Try it: Find how many lines in the material contain "instruction"; your answer should be that number alone.
Content starts
-- ==== Sys2Proof/Safety.lean ====
section
/-! DEFINITION. What counts as a sound state: memories and maps in the one form they have; and the words that statements about commands
use. -/

namespace Sys2Proof.Machine

/-- The register file and the byte memories are in canonical form: addresses rising, nothing listed that reads so anyway. -/
def Device.canonical (d : Device) : Bool :=
  DMap.wf regReset d.regs && Mem.wf 0 d.scaf.sram && Mem.wf 0 d.rstore.bytes && Mem.wf 0xFF d.pwr.flash &&
    d.seats.all fun p => Mem.wf 0 p.2.hostMem

/-- Every map is listed by rising keys. -/
def Device.sorted (d : Device) : Bool :=
  NMap.sortedFrom 0 d.seats && NMap.sortedFrom 0 d.coats.slots && NMap.sortedFrom 0 d.coats.egress && NMap.sortedFrom 0 d.pipes.q &&
    NMap.sortedFrom 0 d.ctxs && NMap.sortedFrom 0 d.ectxs && NMap.sortedFrom 0 d.buf.frames && NMap.sortedFrom 0 d.buf.copies &&
    NMap.sortedFrom 0 d.buf.voqs && NMap.sortedFrom 0 d.ports && NMap.sortedFrom 0 d.scheds && NMap.sortedFrom 0 d.quotes &&
    NMap.sortedFrom 0 d.flow.render && NMap.sortedFrom 0 d.flow.skim && NMap.sortedFrom 0 d.scaf.tasks &&
    NMap.sortedFrom 0 d.scaf.threads && NMap.sortedFrom 0 d.spans && NMap.sortedFrom 0 d.plumb.tbs && NMap.sortedFrom 0 d.rstore.chans

/-- A state is sound: canonical memories, sorted maps, and well-formed commands waiting. -/
def State.sound (s : State) : Bool := s.dev.canonical && s.dev.sorted && s.pending.all Instr.wf

/-! ### What statements say of a command -/

/-- The command answers a next state, with the same commands waiting and the block as `P` says. -/
def Runs (c : Instr) (d : Device) (w : List Instr) (P : Device → Prop) : Prop := ∃ t, exec c ⟨d, w⟩ = .next ⟨t, w⟩ ∧ P t

/-- A seat's write reaches a register and the seat has the privilege to write it (R405, R459). -/
def Device.mayReach (d : Device) (s off : Nat) : Bool := d.reaches s off && d.mayWrite s off

/-- A register whose fields that software sets are all Live RW. -/
def plainRw (r : RegDef) : Bool := r.fields.all fun f => match f.acc with | .rw => f.chg == .live | .rw1c => false | _ => true

/-- A register whose read does nothing beside what its fields say, and whose value no free value fills. -/
def plainRead (off : Nat) : Bool :=
  (perfCounterOf off).isNone && (instOf (Off.perfOvf 0) 4 8 off).isNone && (instOf (Off.plumbTioCapLo 0) 0x20 16 off).isNone &&
    (instOf (Off.plumbTbSecLo 0) 0x40 8 off).isNone && (instOf (Off.hawkLogW 0 0) 0x20 256 off).isNone &&
    (instOf (Off.plumbTioCtl 0) 0x20 16 off).isNone && off != Off.devWhoami && off != Off.devScratch && off != Off.pwrAon &&
    (thrOf (Off.scafThrUpc 0 0) off).isNone

/-- The fields of a register after a write of `v` (R8, R11): an RW field takes its bits unless they are reserved, and every other
field stays. -/
def fieldsTaken (r : RegDef) (off v old new : Nat) : Bool :=
  r.fields.all fun f => bits new f.hi f.lo ==
    (if f.acc == .rw && f.takes off (bits v f.hi f.lo) then bits v f.hi f.lo else bits old f.hi f.lo)

/-- A command at the head of a ring can be taken and is spelt as its OP asks (R408, R409, R413). -/
def Device.commandReady (d : Device) (c : CmdEntry) (op flagBits : Nat) (used : List (Nat × Nat)) (need : Nat) : Bool :=
  d.canTake c.seat c.ring op && cmdWellSpelt c flagBits used need && (c.dmaOk || c.len.toNat == 0)

/-- No timed action that R359 places before place `n` is due. -/
def Device.noneDueBefore (d : Device) (n : Nat) : Bool :=
  (decide (n ≤ 2) || !d.coatTime) && (decide (n ≤ 3) || d.gatesDue.isEmpty) && (decide (n ≤ 4) || d.snapsDue.isEmpty) &&
    (decide (n ≤ 5) || !d.switchTime) && (decide (n ≤ 6) || (d.pinsDue.isEmpty && !d.ppsDue))

/-- No BARRIER waits in any ring. -/
def Device.noBarrier (d : Device) : Bool :=
  (List.range 16).all fun i => ((d.seat (i / 8)).cring (i % 8)).out.all fun o => o.op != 0x14

/-- One more command of the ring has completed, and the ring holds none. -/
def ringDone (d t : Device) (s r : Nat) : Bool :=
  ((t.seat s).cring r).done == ((d.seat s).cring r).done + 1 && ((t.seat s).cring r).out.isNone

/-- The ring holds a command until an event completes it; no more of its commands have completed. -/
def ringHolds (d t : Device) (s r : Nat) (o : OutCmd) : Bool :=
  ((t.seat s).cring r).done == ((d.seat s).cring r).done && ((t.seat s).cring r).out == some o

/-- The context of a line executor with an instruction of its step word issued (R32, R49, R84). -/
def Device.issues (d : Device) (who : Who) (q : Pred) (op enc : Nat) : Option Ctx := (d.lineCtx who).bind fun x => d.issue x q op enc

/-- A context with results on their way, visible `lat` stations on (R53). -/
def Ctx.sends (x : Ctx) (lat : Nat) (ws : List Wr) : Ctx := { x with pend := x.pend ++ ws.map fun w => (x.station + lat, w) }

/-- A context with the results that become visible after its station written, in the order of the stations (R46). -/
def Ctx.settleRest (x : Ctx) : Ctx :=
  ((List.range 33).filter fun s => decide (x.station < s)).foldl (fun x s => x.settleAt s) x

/-- No flow lookup of the context is still to return. -/
def Ctx.noFlowDue (x : Ctx) : Bool := x.pend.all fun p => match p.2 with | .lkf _ _ _ => false | _ => true

/-- The sources of an ALU instruction in line form, 32 bits wide (R35, R57). -/
def aluA (r : Regs) (f : FmtA) : Word := (r.get f.ra).truncate 32
def aluB (r : Regs) (f : FmtA) : Word := if f.i then f.imm else (r.get f.rb).truncate 32

/-- An instruction of format A names registers of line form, and no destination among m0 to m6 (R34, R36). -/
def lineRegs (f : FmtA) : Bool := !isS f.rd && !isS f.ra && (f.i || !isS f.rb) && destOk f.rd

/-- The task of a running thread that stands at an instruction word of its code bank and has run within its budget: nothing stops it
(R76, R388, R390). -/
def Device.threadOn (d : Device) (e t word : Nat) : Option (Nat × Task) :=
  let th := d.thr (thrKey e t)
  match th.task.bind fun i => (d.task i).map fun x => (i, x) with
  | none => none
  | some (id, x) =>
    if th.state == .running && !th.bound && !th.spent && x.cmd.isNone && d.domainOk 7 e && d.scafRuns && d.regionOk x x.regs.pc.toNat &&
        d.codeWord x.bank x.regs.pc.toNat == word then some (id, x) else none

/-- The same where the instruction executes and no check of its word fails (R48, R49). -/
def Device.threadAt (d : Device) (e t : Nat) (q : Pred) (op enc : Nat) : Option (Nat × Task) :=
  (d.threadOn e t (instWord q op enc)).bind fun p => if p.2.regs.executes q && (fullErr op enc).isNone then some p else none

/-- The registers of a task after an instruction that has completed with registers `r`: the pc on the next word (R73). -/
def Task.nextRegs (x : Task) (r : Regs) : Regs := { r with pc := BitVec.ofNat 64 (x.regs.pc.toNat + 1) }

/-- A task has the registers `r`. -/
def Device.taskRegs (d : Device) (id : Nat) (r : Regs) : Prop := (d.task id).map (fun y => y.regs) = some r

/-- A thread took an exception: code, task and pc stand in its registers, and the task has ended (R76). -/
def Device.took (t : Device) (e k id : Nat) (x : Task) (c : Exc) : Bool :=
  t.reg (Off.scafThrExc e k) == (2 ^ 31 + c.code * 2 ^ 16 + id) % 2 ^ 32 && t.reg (Off.scafThrEpc e k) == x.regs.pc.toNat % 2 ^ 18 &&
    (t.task id).isNone

/-- The bytes of an answer of the recovery loader (R427). -/
def recoveryBytes (op status done crc : Nat) (data : List Byte) : List Byte :=
  bytesLE 2 0x4447 ++ bytesLE 1 op ++ bytesLE 1 status ++ bytesLE 4 done ++ bytesLE 4 crc ++ bytesLE 4 0 ++ data

/-- The image that a command's buffer holds. -/
def cmdImage (c : CmdEntry) (n : Nat) : List Byte := fitB n c.buf

/-! ### What commands leave as it was -/

/-- Every byte of a memory outside the `n` bytes at `lo` reads as before. -/
def memKept (dflt : Byte) (m m' : Mem) (lo n : Nat) : Prop := ∀ a, (a < lo ∨ lo + n ≤ a) → Mem.read dflt m' a = Mem.read dflt m a

/-- Every byte of the scaffold SRAM, of the render store, of the flash and of host memory reads as before. -/
def Device.memoryKept (d t : Device) : Prop :=
  memKept 0 d.scaf.sram t.scaf.sram 0 0 ∧ memKept 0 d.rstore.bytes t.rstore.bytes 0 0 ∧ memKept 0xFF d.pwr.flash t.pwr.flash 0 0 ∧
    ∀ s, memKept 0 (d.seat s).hostMem (t.seat s).hostMem 0 0

/-- Every register but those that `mine` picks reads as before. -/
def Device.regsKept (d t : Device) (mine : Nat → Bool) : Prop := ∀ o, mine o = false → t.reg o = d.reg o

/-- The registers of the lanes and the ports. -/
def linkReg (o : Nat) : Bool := decide (Off.laneCtl 0 ≤ o ∧ o < Off.portCfg 512)

/-- Every 64-byte unit of a region, counted from its start or, for a copy in descending order, from its end, can be read or written. -/
def Device.unitsGood (d : Device) (id : Nat) (write down : Bool) (a n : Nat) : Bool :=
  (List.range ((n + 63) / 64)).all fun k =>
    let m := min 64 (n - 64 * k)
    (d.unitErr id write (a + (if down then n - 64 * k - m else 64 * k)) m).isNone

/-- Every entry of a map but that of one key is as before. -/
def keptAside {α : Type} (m m' : NMap α) (k : Nat) : Prop := ∀ j, j ≠ k → NMap.get? m' j = NMap.get? m j

/-- Every containment domain of another kind is as before. -/
def Device.domsKept (d t : Device) (kind : Nat) : Prop := ∀ k n, k ≠ kind → n < 1024 → t.dom k n = d.dom k n

/-- Every task has the registers it had. -/
def Device.taskRegsKept (d t : Device) : Prop := ∀ i, (t.task i).map (fun x => x.regs) = (d.task i).map fun x => x.regs

/-- A line instruction that computes changes nothing but the context of its executor. -/
def Device.lineKept (d t : Device) (who : Who) : Prop :=
  match who with
  | .ing f => t = { d with ctxs := t.ctxs } ∧ keptAside d.ctxs t.ctxs f
  | .egr c => t = { d with ectxs := t.ectxs } ∧ keptAside d.ectxs t.ectxs c
  | .thr _ _ => True

/-- A thread's instruction that computes changes nothing but its task, its thread and the counts of instructions. -/
def Device.threadKept (d t : Device) (e id : Nat) : Prop :=
  t = { d with regs := t.regs, perf := t.perf, scaf := t.scaf } ∧ keptAside d.scaf.tasks t.scaf.tasks id ∧
    d.regsKept t (fun o => o == Off.scafEngInstr e) ∧ t.scaf.sram = d.scaf.sram

/-- The commands whose steps are stated to keep every memory and the register file in their one form: those that write the memories and
those whose frames are stated, a tick with no S5 about to end and PPS_OUT with no earlier action of R359 due. -/
def Device.keepsForm (d : Device) (c : Instr) : Bool :=
  match c with
  | .tick => d.pwr.s5At.all fun x => decide (d.transit + 40 < x)
  | .ppsOut => d.noneDueBefore 6
  | .st _ _ _ _ | .std _ _ _ _ | .flashDone _ | .recoveryErase _ _ | .recoveryWrite _ _ _ | .recoveryRead _ _ | .recoveryIdent _
  | .commandDoorbell _ _ _ | .noticeDoorbell _ _ _ | .quoteActive _ | .selfRefreshIdle _ | .policerRefill | .bucketRefill _
  | .watchdogDisarm _ _ | .txWake _ | .laneRefresh _ | .verifySend _ | .contextSaveDone _ _ | .absentExpiry _ _
  | .learnWindowExpiry _ _ | .dramRefresh _ _ | .coalesceTimer _ _ | .alive | .hbToggle | .scafIdle _ | .exportWalk _ | .safeStop
  | .bringUpAttempt _ _ | .retry _ | .signalReturn _ | .txAwake _ | .rxAwake _ | .coefficientRequest _ _ _ | .pauseExpiry _ _
  | .helloExpiry _ | .writeBackPeriod | .writeBackComplete _ | .commandOpportunity _ _ _ | .calendarSlot _ | .timerDue
  | .pullAge _ | .tickTask _ | .tileCalibrated _ | .holdoffExpiry _ _ | .thermal _ _ | .seatPresent _ _ => true
  | _ => false

end Sys2Proof.Machine
end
Content ends
Written response: 8